I was lucky enough to have wise women friends and mentors throughout my life who were often decades older than me, who were not afraid to talk openly about the reality of aging and death. My dear friend, Vivienne, who was one of the funniest people I have ever known, once pointed to the brown spots on her hands when she was in her 60s and said, “Oh look…God’s little calling cards.” I had never heard that expression before or since. At this age I’m guessing Vivienne heard it somewhere along the way and wasn’t the first person to say it even though she was certainly clever enough to have come up with it on her own.

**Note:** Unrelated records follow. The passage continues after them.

-- ==== Sys2Proof/Machine/Crc.lean ====
section
/-! DEFINITION. The three CRC commands (40_crc.md R104 to R106). They read and write no HFB register (R111). -/

namespace Sys2Proof.Machine

/-- R104 `CRC_SEED`. -/
def execCrcSeed (s : State) : Host.Outcome State Fault Refusal :=
  .next (reply s .ok 0 fcsSeed)

/-- R105 `CRC_UPDATE c, b`. -/
def execCrcUpdate (c : U16) (b : Byte) (s : State) : Host.Outcome State Fault Refusal :=
  .next (reply s .ok 0 (crcUpdate c b))

/-- R106 `CRC_FINAL c`. -/
def execCrcFinal (c : U16) (s : State) : Host.Outcome State Fault Refusal :=
  .next (reply s .ok 0 (crcFinal c))

end Sys2Proof.Machine
end

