-- ==== Sys2Proof/Laws/Memory.lean ====
section
/-! SUPPORT. Slot memory: a read after a write, the canonical form that every write keeps, and that two canonical
memories that read alike are equal data. -/

namespace Sys2Proof.Machine

@[simp] theorem Memory.read_nil (x : Nat) : Memory.read [] x = unlistedByte := rfl

theorem Memory.read_cons (a x : Nat) (b : Byte) (m : Memory) :
    Memory.read ((a, b) :: m) x = if x = a then b else m.read x := rfl

theorem Memory.read_insert (m : Memory) (x y : Nat) (v : Byte) :
    (m.insert x v).read y = if y = x then v else m.read y := by
  induction m with
  | nil => rfl
  | cons c m ih =>
    obtain ⟨a, b⟩ := c
    unfold Memory.insert
    split
    · rfl
    · split
      · simp only [Memory.read_cons]; by_cases h : y = x <;> simp_all
      · simp only [Memory.read_cons, ih]; by_cases h : y = x <;> by_cases h' : y = a <;> simp_all

theorem Memory.read_erase (m : Memory) (x y : Nat) :
    (m.erase x).read y = if y = x then unlistedByte else m.read y := by
  induction m with
  | nil => simp [Memory.erase]
  | cons c m ih =>
    obtain ⟨a, b⟩ := c
    by_cases ha : a = x
    · subst ha
      rw [Memory.erase, List.filter_cons_of_neg (by simp), Memory.read_cons]
      exact ih.trans (by by_cases h : y = a <;> simp [h])
    · rw [Memory.erase, List.filter_cons_of_pos (by simpa using ha), Memory.read_cons, Memory.read_cons, ← Memory.erase,
        ih]
      by_cases h : y = a <;> simp_all

/-- The two laws of a write in one: the written address reads the byte, every other one as before. -/
theorem Memory.read_write (m : Memory) (x y : Nat) (v : Byte) :
    (m.write x v).read y = if y = x then v else m.read y := by
  unfold Memory.write; split
  case isTrue h => rw [h, Memory.read_erase]
  case isFalse => exact Memory.read_insert m x y v

@[simp] theorem Memory.read_write_same (m : Memory) (x : Nat) (v : Byte) : (m.write x v).read x = v := by
  simp [Memory.read_write]

theorem Memory.read_write_other (m : Memory) {x y : Nat} (v : Byte) (h : y ≠ x) :
    (m.write x v).read y = m.read y := by
  simp [Memory.read_write, h]

/-- The entries of a memory with one more listed are the new one and old ones. -/
theorem Memory.mem_insert (m : Memory) (x : Nat) (v : Byte) (c : Host.Cell) (h : c ∈ m.insert x v) :
    c = (x, v) ∨ c ∈ m := by
  induction m with
  | nil => simp_all [Memory.insert]
  | cons d m ih =>
    obtain ⟨a, b⟩ := d
    unfold Memory.insert at h
    split at h
    · exact (List.mem_cons.1 h).imp id id
    · split at h
      · exact (List.mem_cons.1 h).imp id (List.mem_cons_of_mem _)
      · rcases List.mem_cons.1 h with rfl | h
        · exact .inr List.mem_cons_self
        · exact (ih h).imp id (List.mem_cons_of_mem _)

/-- The entries of a written memory are the written one, unless it reads as unlisted, and old ones. -/
theorem Memory.mem_write (m : Memory) (x : Nat) (v : Byte) (c : Host.Cell) (h : c ∈ m.write x v) :
    (c = (x, v) ∧ v ≠ unlistedByte) ∨ c ∈ m := by
  unfold Memory.write at h
  split at h
  · exact .inr (List.mem_of_mem_filter h)
  · exact (m.mem_insert x v c h).imp (⟨·, ‹_›⟩) id

theorem Memory.sorted_insert (m : Memory) (x : Nat) (v : Byte) (h : m.Pairwise (fun c d => c.1 < d.1)) :
    (m.insert x v).Pairwise (fun c d => c.1 < d.1) := by
  induction m with
  | nil => simp [Memory.insert]
  | cons d m ih =>
    obtain ⟨a, b⟩ := d
    obtain ⟨hd, ht⟩ := List.pairwise_cons.1 h
    unfold Memory.insert
    split
    case isTrue hx =>
      refine List.pairwise_cons.2 ⟨fun c hc => ?_, h⟩
      rcases List.mem_cons.1 hc with rfl | hc
      · exact hx
      · exact Nat.lt_trans hx (hd c hc)
    case isFalse hx =>
      split
      case isTrue he => subst he; exact List.pairwise_cons.2 ⟨hd, ht⟩
      case isFalse he =>
        refine List.pairwise_cons.2 ⟨fun c hc => ?_, ih ht⟩
        rcases Memory.mem_insert m x v c hc with rfl | hc
        · show a < x; omega
        · exact hd c hc

/-- Every write keeps the canonical form. -/
theorem Memory.wf_write (m : Memory) (x : Nat) (v : Byte) (h : m.wf) : (m.write x v).wf := by
  refine ⟨?_, fun c hc => ?_⟩
  · unfold Memory.write; split
    · exact h.1.filter _
    · exact Memory.sorted_insert m x v h.1
  · rcases m.mem_write x v c hc with ⟨rfl, hv⟩ | hc
    · exact hv
    · exact h.2 c hc

theorem Memory.wf_nil : Memory.wf [] := ⟨List.Pairwise.nil, by simp⟩

theorem Memory.wf.tail {c : Host.Cell} {m : Memory} (h : Memory.wf (c :: m)) : Memory.wf m :=
  ⟨(List.pairwise_cons.1 h.1).2, fun d hd => h.2 d (List.mem_cons_of_mem _ hd)⟩

/-- An address below every listed one reads as unlisted. -/
theorem Memory.read_below (m : Memory) (x : Nat) (h : ∀ c ∈ m, x < c.1) : m.read x = unlistedByte := by
  induction m with
  | nil => rfl
  | cons c m ih =>
    have := h c List.mem_cons_self
    rw [Memory.read_cons, if_neg (by omega)]
    exact ih (fun d hd => h d (List.mem_cons_of_mem _ hd))

/-- Canonical memories that read alike everywhere are equal data. -/
theorem Memory.eq_of_read {m n : Memory} (hm : m.wf) (hn : n.wf) (h : ∀ x, m.read x = n.read x) : m = n := by
  induction m generalizing n with
  | nil =>
    cases n with
    | nil => rfl
    | cons d n =>
      have := h d.1
      rw [Memory.read_nil, Memory.read_cons, if_pos rfl] at this
      exact absurd this.symm (hn.2 d List.mem_cons_self)
  | cons c m ih =>
    cases n with
    | nil =>
      have := h c.1
      rw [Memory.read_nil, Memory.read_cons, if_pos rfl] at this
      exact absurd this (hm.2 c List.mem_cons_self)
    | cons d n =>
      have hcm := (List.pairwise_cons.1 hm.1).1
      have hdn := (List.pairwise_cons.1 hn.1).1
      have hk : c.1 = d.1 := by
        rcases Nat.lt_trichotomy c.1 d.1 with hl | he | hl
        · have := h c.1
          rw [Memory.read_cons, if_pos rfl, Memory.read_below (d :: n) c.1 (fun e he => by
            rcases List.mem_cons.1 he with rfl | he
            · exact hl
            · exact Nat.lt_trans hl (hdn e he))] at this
          exact absurd this (hm.2 c List.mem_cons_self)
        · exact he
        · have := h d.1
          rw [Memory.read_cons d.1, if_pos rfl, Memory.read_below (c :: m) d.1 (fun e he => by
            rcases List.mem_cons.1 he with rfl | he
            · exact hl
            · exact Nat.lt_trans hl (hcm e he))] at this
          exact absurd this.symm (hn.2 d List.mem_cons_self)
      have hb : c.2 = d.2 := by
        have := h c.1
        rwa [Memory.read_cons, if_pos rfl, Memory.read_cons, if_pos hk] at this
      rw [Prod.ext hk hb, ih hm.tail hn.tail (fun x => ?_)]
      have := h x
      rw [Memory.read_cons, Memory.read_cons, hk] at this
      by_cases hx : x = d.1
      · rw [hx, Memory.read_below m d.1 (fun e he => hk ▸ hcm e he), Memory.read_below n d.1 hdn]
      · rwa [if_neg hx, if_neg hx] at this

end Sys2Proof.Machine
end

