/-- 95_test_vectors.md 6: STATUS 0x1401 (receiver in ADDR, ring full). -/
theorem test_reg_read_status : answer (.regRead 0x00) (fullRing (receiving .addr 0)) = some (some 0x00001401, none) := by
  decide
/-- 95_test_vectors.md 6: STATUS 0x0225. -/
theorem test_reg_read_status_both_busy :
    answer (.regRead 0x00) { sending .address 0x00FF 0 with rx := (receiving .data 0).rx } =
      some (some 0x00000225, none) := by decide
/-- 95_test_vectors.md 6, steps 7 and 13. -/
theorem test_reg_write_too_large : answer (.regWrite 0x01 1493) State.reset = some (some 0x30000000, none) := by decide
theorem test_reg_write_read_only : answer (.regWrite 0x02 65535) State.reset = some (some 0x40000000, none) := by decide

/-- 95_test_vectors.md 2. -/
theorem test_crc_seed : answer .crcSeed State.reset = some (some 0x0000FFFF, none) := by decide
theorem test_crc_update : answer (.crcUpdate 0x1234 0x56) State.reset = some (some 0x00004006, none) := by decide
theorem test_crc_update_last_entry : answer (.crcUpdate 0x0000 0xFF) State.reset = some (some 0x00000F78, none) := by
  decide
theorem test_crc_final : answer (.crcFinal 0x191C) State.reset = some (some 0x0000E6E3, none) := by decide
/-- R50: a location that no command has written holds a byte, and a head read returns it. -/
theorem test_unwritten_location_reads :
    answer (.qHeadByte 1) { busyState with
        slotHdrs := [{ len := 2, proto := 0x0021 }, { len := 0, proto := 0 }]
        slotMem := [(0, 0x45)] } =
      some (some (0x000000#24 ++ unlistedByte), none) := by decide
/-- The canonical form: the byte an unlisted address reads as is not listed. -/
theorem test_write_unlisted : Memory.write [(0, 0x45), (1, 0xA2)] 0 unlistedByte = [(1, 0xA2)] := by decide
/-- 95_test_vectors.md 2.2: the published check value. -/
theorem test_fcs16_check_value : fcs16 [0x31, 0x32, 0x33, 0x34, 0x35, 0x36, 0x37, 0x38, 0x39] = 0x906E := by decide
/-- 95_test_vectors.md 1.3. -/
theorem test_escape : escape [0x7E, 0x41, 0x7D] = [0x7D, 0x5E, 0x41, 0x7D, 0x5D] := by decide
/-- 95_test_vectors.md 4.1, the last row. -/
theorem test_encode_frame :
    encodeFrame 0x7E7D [0x7E] =
      [0x7E, 0xFF, 0x03, 0x7D, 0x5E, 0x7D, 0x5D, 0x7D, 0x5E, 0x66, 0x55, 0x7E] := by decide

/-- 95_test_vectors.md 7 P3, steps 31 to 34. -/
theorem test_reset :
    (nextOf (exec .reset busyState)).map (fun t => (t.response, t.mtu, t.ring, statusWord t)) =
      some (some 0x00000000, 1492, { count := 0, rd := 0, wr := 0 }, 0x0000) := by decide

/-- A step takes the command from the head of the line; 95_test_vectors.md 2.3. -/
theorem test_step_runs_fetched_word :
    (nextOf (step (State.reset.withFetchWord 32 0xC000191C))).map (fun t => (t.response, t.pending)) =
      some (some 0x0000E6E3, []) := by decide
/-- 95_test_vectors.md 6: an illegal word. -/
theorem test_step_illegal_word :
    (nextOf (step (issued 0x9F000000 []))).map (fun t => t.response) = some (some 0xF0000000) := by decide

/-! ### Witnesses: concrete states and operands that meet the hypotheses of the obligations -/

theorem reset_inv : Inv State.reset where
  config := by decide
  headers := by decide
  memory := Memory.wf_nil
  located := by decide
  count := by decide
  head := by decide
  fill := by decide
  mtu := by decide
  limit := by decide
  counted := Nat.le_of_ble_eq_true rfl
  committed := fun j hj => absurd hj (Nat.not_lt_zero j)
  escape := by decide
  payload := by decide
  index := rfl

theorem busyState_inv : Inv busyState where
  config := by decide
  headers := by decide
  memory := by decide
  located := by decide
  count := by decide
  head := by decide
  fill := by decide
  mtu := by decide
  limit := by decide
  counted := by show (_ : Nat) < _; decide
  committed := by
    intro j hj
    obtain rfl : j = 0 := Nat.lt_one_iff.1 hj
    exact ⟨{ len := 1, proto := 0x0021 }, by decide, by decide⟩
  escape := by decide
  payload := by decide
  index := by show (_ : Nat) < _ ∧ (_ : Nat) ≤ _; decide

/-- The two slots of `busyState` with another byte in slot 1 beyond the three that the current frame has stored. -/
def busyState' : State := { busyState with slotMem := busyState.slotMem.write 65539 0xEE }

theorem busyState'_inv : Inv busyState' where
  config := by decide
  headers := by decide
  memory := by decide
  located := by decide
  count := by decide
  head := by decide
  fill := by decide
  mtu := by decide
  limit := by decide
  counted := by show (_ : Nat) < _; decide
  committed := by
    intro j hj
    obtain rfl : j = 0 := Nat.lt_one_iff.1 hj
    exact ⟨{ len := 1, proto := 0x0021 }, by decide, by decide⟩
  escape := by decide
  payload := by decide
  index := by show (_ : Nat) < _ ∧ (_ : Nat) ≤ _; decide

Thirty years later, as those brown spots began to pop up on my own hands, I immediately thought of Vivienne, long since gone. Now every time I see them on my hands and creeping up my arms (as if there wasn’t enough real estate on the back of my hands for them to make their mark), I remember Vivienne with love and an inward chuckle, and that God will soon be calling me home as well. I am grateful for the part Vivienne played in my education on aging and how to do it with gentle humor and acceptance of what it portends.
Ruth was another wise woman friend and spiritual mentor I also knew in my 20s. She was in her 70s, and I would sometimes pop into her bookstore in San Francisco for a “dose of Ruth.” On one particular visit I found her alone in the back of the store, where she would often hang out when there weren’t any customers out front. A contemporary of Ruth’s we both knew had recently died, and I was wondering how she was doing with the loss. I said, “It must be hard to lose someone you were so close to…how do you deal with death?” She took an intentional pause, looked at me with her beautiful face, a soft smile and knowing gaze, completely present and in her body, and said, “This is life, it is to be expected, we learn how to accept it, feel the grief, and remember we will all die.” Her simple matter-of-fact statement, cloaked in compassion, love, and truth, made a lasting impression on me. It wasn’t until many years later I understood fully what Ruth was talking about and had gratitude for the essential part she played in my education, the acknowledgement of my own death, and the death of those I love who will die before me.
Every time we lose someone we love, every time we start the process of downsizing our lives and parting with treasured possessions we love and couldn’t imagine living without, every time our teenage children need us less and our adult children turn to us and relate to us less as their own family and busy lives become their priorities, we are experiencing the lawful and painful losses that help us acknowledge and prepare for letting go, for death, even if in the moment of these important lessons there is nothing we welcome or can find any value in. It just hurts.
What a debt of gratitude we owe to those people and unexpected circumstances—the loss of a marriage, the loss of a home, the loss of someone dearly loved, life-changing illness, the loss of identity, the loss of who we think we are. All these painful losses help to prepare us for the ultimate loss and biggest life event we will ever experience.
Carol Schoneberg
March 31, 2025
Evanston, IL
carolschoneberg.com
Carol, your reflection on life’s impermanence is deeply moving, filled with wisdom, honesty and grace. May the lessons, love and resilience you’ve gathered continue to bring you peace in the moments ahead. Thanks so much for sharing.